The La's singles chronology
| "There She Goes" (1988) | "Timeless Melody" (1990) | "There She Goes" (1990) |

Music video
- "Timeless Melody" on YouTube

= Timeless Melody =

1990 song

"Timeless Melody" is a rock song written by Liverpool singer/guitarist Lee Mavers and recorded by Mavers' band The La's.

==Music video==
The music video contains footage from live shows (parts of which are slowed down), depictions of Egyptian hieroglyphs, a short animated sequence, and clips shot at a studio. The video ends with a view of the night sky with stars forming the name of the band.
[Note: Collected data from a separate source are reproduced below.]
-- ==== Sys2Proof/Syntax.lean ====
section
/-! DEFINITION. The commands of the HS-42, one constructor of `Instr` per row of spec/opcode_table.json, and the types
of their operands. A request's operands are the fields its rule lists, as they stand in the body, in or out of range. -/

namespace Sys2Proof

/-- A coded field of a request: one of the values its rule names, or a code that names none of them
("a value of another kind", refused RANGE with detail FIELD by each owner's rule). -/
inductive Coded (α : Type) where
  | named (a : α)
  | other (code : Nat)
deriving DecidableEq, Repr

/-- A calendar date (R3): year, month, day. -/
structure Date where
  year : Nat
  month : Nat
  day : Nat
deriving DecidableEq, Repr

/-- Direction of a service, and side of a station (R15, R52). -/
inductive Direction where
  | up | down
deriving DecidableEq, Repr

/-- Day type of a table header (R14). -/
inductive DayType where
  | weekday | saturday | sunday
deriving DecidableEq, Repr

/-- TABLE-READ's selector (R26). -/
inductive TableSel where
  | current | next
deriving DecidableEq, Repr

/-- Kind of a running message (R34, Table 3-3). -/
inductive RunKind where
  | delay | cancel | reinstate | platform | departed
deriving DecidableEq, Repr

/-- TARIFF-READ's and FARE-TRIAL's tariff selector (R62, R72). -/
inductive TariffSel where
  | active | pending
deriving DecidableEq, Repr

/-- TARIFF-READ's part (R62). -/
inductive TariffPart where
  | summary | station | rules
deriving DecidableEq, Repr

/-- A discount of a concession class in use, and its peak-exempt flag (R54). -/
structure ClassRule where
  discount : Nat
  exempt : Bool
deriving DecidableEq, Repr

/-- The rules of a tariff as TARIFF-RULES carries them (R53 to R55, R58). `classes` holds classes 1 to 7 in order,
`none` for an unused one; class 0 and the SINGLE factor are fixed and not carried. -/
structure Rules where
  /-- Each band's upper limit and rate (R53). -/
  bands : List (Nat × Nat)
  boarding : Nat
  fMin : Nat
  fMax : Nat
  cMax : Nat
  step : Nat
  returnFactor : Nat
  openSingleFactor : Nat
  openReturnFactor : Nat
  classes : List (Option ClassRule)
  /-- Each peak window's start and end (R55). -/
  windows : List (Nat × Nat)
  surcharge : Nat
deriving DecidableEq, Repr

/-- Ticket types (R54, Table 4-4). -/
inductive TicketType where
  | single | ret | openSingle | openReturn
deriving DecidableEq, Repr

/-- FARE-TRIAL's peak selector (R72). -/
inductive PeakSel where
  | inPeak | outPeak
deriving DecidableEq, Repr

/-- SALE-QUOTE's service selector (R76). -/
inductive ServiceSel where
  | next | number | openTicket
deriving DecidableEq, Repr

/-- Payment kinds (R75). -/
inductive Payment where
  | cash | card | voucher
deriving DecidableEq, Repr

/-- SALE-PRINTED's outcome (R83). -/
inductive PrintOutcome where
  | printed | spoiled
deriving DecidableEq, Repr

/-- Panel addresses 1 to 4 (R111). -/
inductive Addr where
  | p1 | p2 | p3 | p4
deriving DecidableEq, Repr

/-- Panel kinds (R111). -/
inductive PanelKind where
  | departures | messages | sales
deriving DecidableEq, Repr

/-- Direction filters (R111). -/
inductive DirFilter where
  | all | up | down
deriving DecidableEq, Repr

/-- Priorities of a host message (R115). -/
inductive MsgPriority where
  | urgent | normal
deriving DecidableEq, Repr

/-- The seven energy levels, from highest performance to lowest (0.4.6). -/
inductive Level where
  | ela | el0 | el1 | el2 | el3 | el4 | el5
deriving DecidableEq, Repr

/-- LEVEL-LIMIT's field: absent, the word NONE, or a level's number (R153). -/
inductive LimitField where
  | absent | noLimit | level (n : Nat) | other (code : Nat)
deriving DecidableEq, Repr

/-- The five field inputs (R168). -/
inductive FieldInput where
  | call | presence | card | door | aux
deriving DecidableEq, Repr

/-- Senses of a field input (R169). -/
inductive Sense where
  | never | rising | falling | either
deriving DecidableEq, Repr

/-- DOOR-OPEN's sense (R184). -/
inductive DoorSense where
  | edge | level
deriving DecidableEq, Repr

/-- Notice priorities (R183). -/
inductive NoticePriority where
  | high | low
deriving DecidableEq, Repr

/-- What NOTICE-CONFIG carries for one source (R184). -/
structure NoticeField where
  source : Nat
  enable : Option Bool
  priority : Option (Coded NoticePriority)
deriving DecidableEq, Repr

/-- One value for each field input. -/
structure Five (α : Type) where
  call : α
  presence : α
  card : α
  door : α
  aux : α
deriving DecidableEq, Repr

/-- What WAKE-CONFIG carries for one field input (R169). -/
structure InputField where
  sense : Option (Coded Sense)
  activity : Option (Coded Bool)
  wake : Option (Coded Bool)
deriving DecidableEq, Repr

/-- What WAKE-CONFIG carries (R169): every field optional. -/
structure WakeFields where
  inputs : Five InputField
  approach : Option (Coded Bool)
  clock : Option (Coded Bool)
  link : Option (Coded Bool)
  returnTime : Option Nat
deriving DecidableEq, Repr

/-- The replies of a panel (Table 8-3). STATE carries the shown toggle, the busy flag and a temperature. -/
inductive PanelAnswer where
  | state (toggle busy : Bool) (temperature : Int)
  | taken
  | busy
  | fault
deriving DecidableEq, Repr

/-- The commands: one constructor per row of spec/opcode_table.json. -/
inductive Instr where
  -- Device and host line (R176 to R178, R187)
  /-- Power is applied; `strap` is the level of BAUDSEL. -/
  | powerOn (strap : Bool)
  | resetnAsserted
  | resetnReleased (strap : Bool)
  /-- A frame with this kind, tag and body has passed the length and CRC checks. -/
  | frameComplete (kind tag : Byte) (body : List Byte)
  | interByteGap
  | replySent
  | hostByteReceived (b : Byte)
  | powerLoss
  -- Device requests and notices (R180 to R184)
  | identify
  | restart
  | clearRetained
  | noticeRead
  | noticeClear (sources : List Nat)
  | noticeConfig (fields : List NoticeField) (doorSense : Option (Coded DoorSense))
  -- Station clock (R4, R8, R12)
  | clockSet (year month day hour minute second : Nat)
  | clockRead
  | clockSecond
  -- Timetable store (R17 to R34)
  | tableOpen (date : Date) (dayType : Coded DayType) (darkUntil darkFrom version : Nat)
  | tableAdd (number : Nat) (direction : Coded Direction) (minute platform : Nat) (calls : List Nat)
  | tableClose
  | tableDrop
  | tablePromote (version : Nat)
  | tableRead (selector : Coded TableSel) (index : Nat)
  | serviceSettings (grace window margin : Option Nat)
  | running (number stamp : Nat) (kind : Coded RunKind) (argument : Int)
  -- Tariff and fare engine (R56 to R72)
  | tariffOpen (version : Nat) (date : Date)
  | tariffStation (code : Nat) (name : Text) (distance : Nat) (side : Coded Direction)
  | tariffRules (rules : Rules)
  | tariffClose
  | tariffRead (selector : Coded TariffSel) (part : Coded TariffPart) (index : Nat)
  | fareTrial (selector : Coded TariffSel) (code : Nat) (ticket : Coded TicketType) (cls quantity : Nat)
      (peak : Coded PeakSel)
  -- Sale controller (R75 to R91)
  | saleQuote (code : Nat) (ticket : Coded TicketType) (cls quantity : Nat) (selector : Coded ServiceSel)
      (service : Option Nat)
  | saleCommit (payment : Coded Payment) (reference : Option Text)
  | salePrinted (serial : Nat) (outcome : Coded PrintOutcome)
  | saleCancel
  | saleStatus
  | salesClose
  | salesOpen
  | saleSettings (kinds : Option (List (Coded Payment))) (types : Option (List (Coded TicketType)))
  | quoteTimerExpiry
  | printTimerExpiry
  -- Sales journal (R101 to R107)
  | journalRead (fromSerial count : Nat)
  | journalRelease (through : Nat)
  | takingsRead
  | journalSettings (low : Option Nat)
  -- Board composer (R111 to R128)
  | panelProfile (address : Nat) (presence : Option (Coded Bool)) (kind : Option (Coded PanelKind))
      (rows : Option Nat) (filter : Option (Coded DirFilter)) (threshold : Option Nat)
  | boardText (id : Nat) (priority : Coded MsgPriority) (lines : List Text) (expiry : Option Nat)
  /-- The id, or `none` for the word ALL. -/
  | boardTextDrop (id : Option Nat)
  /-- The address, or `none` for ALL. -/
  | boardRefresh (address : Option Nat) (urgent : Coded Bool)
  | boardStatus
  | accrualTimerExpiry
  | rotationTimerExpiry
  | serveEntry
  -- Panel line controller (R131 to R144)
  | panelReset (address : Nat)
  | panelStatus
  | probeStart
  | railSettleExpiry
  /-- A reply from the panel at `source`, with whether its check passes. -/
  | panelReply (source : Addr) (checkPasses : Bool) (answer : PanelAnswer)
  | replyWaitExpiry
  | drawingWaitExpiry
  | probeIntervalExpiry
  | retryWaitExpiry
  | unknownReprobeDelay (panel : Addr)
  | offlineProbeTimerExpiry (panel : Addr)
  | coldProbeTimerExpiry (panel : Addr)
  | railIdleExpiry
  -- Energy manager (R146 to R161)
  /-- The level selector, APPROACH being ELA. -/
  | levelTable (selector : Coded Level) (draw rate depth rotation lamp timeout : Option Nat)
  | levelCeiling (value : Option Nat)
  | levelLimit (value : LimitField)
  | supplyCapacity (current : Option Nat)
  | supplyReport (charge : Int)
  | energySettings (quietStart quietEnd raiseSettle dormantSettle : Option Nat)
  | energyStatus
  | raiseSettleExpiry
  | loweringComplete
  | staleTimerExpiry
  -- Activity and wake unit (R164 to R175)
  | activity
  | wakeConfig (fields : WakeFields)
  | wakeStatus
  /-- The filtered level of an input changes to high or low. -/
  | fieldInputEdge (input : FieldInput) (high : Bool)
  | filterInitialLevel (input : FieldInput) (high : Bool)
  | demandTimerExpiry
  | briefEpisodeStart
  | returnTimerExpiry
  | briefEpisodeReturn
deriving DecidableEq, Repr

end Sys2Proof
end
==Formats and track listings==
- All songs written by L.A. Mavers (except where stated).
- 7" single (GOLAS 4)
- Cassette single (LASMC 4)
1. "Timeless Melody" – 3:03
2. "Clean Prophet" – 1:48

- 12" single (GOLAS 412)
- CD single (LASCD 4)
3. "Timeless Melody" – 3:03
4. "Clean Prophet" – 1:48
5. "Knock Me Down" – 3:16
6. "Over" – 5:01 (Mavers/Power)

==Personnel==
- Lee Mavers – lead vocals and Backing vocals, rhythm guitar
- John Power – bass and backing vocals
- Peter "Cammy" Camell – lead guitar
- Neil Mavers – battery

==Chart performance==

| Charts (1990–1991) | Peak position(s) |
|---|---|
| UK Singles Chart | 57 |
| U.S. Modern Rock Tracks | 12 |

==Cover versions==
The Seattle band Pearl Jam covered Timeless Melody in their Binaural Tour on 6/4/2000 when they played at The Manchester Evening News Arena, Manchester, England. During the concert lead singer Eddie Vedder incorrectly stated that the band was going to play a song written by a band from "your town". The concert is available as an Official Bootleg. Pearl Jam went on to play the song several more times on the tour, often as a duet with Supergrass frontman Gaz Coombes. Pearl Jam have also performed the song with Death Cab for Cutie in 2004.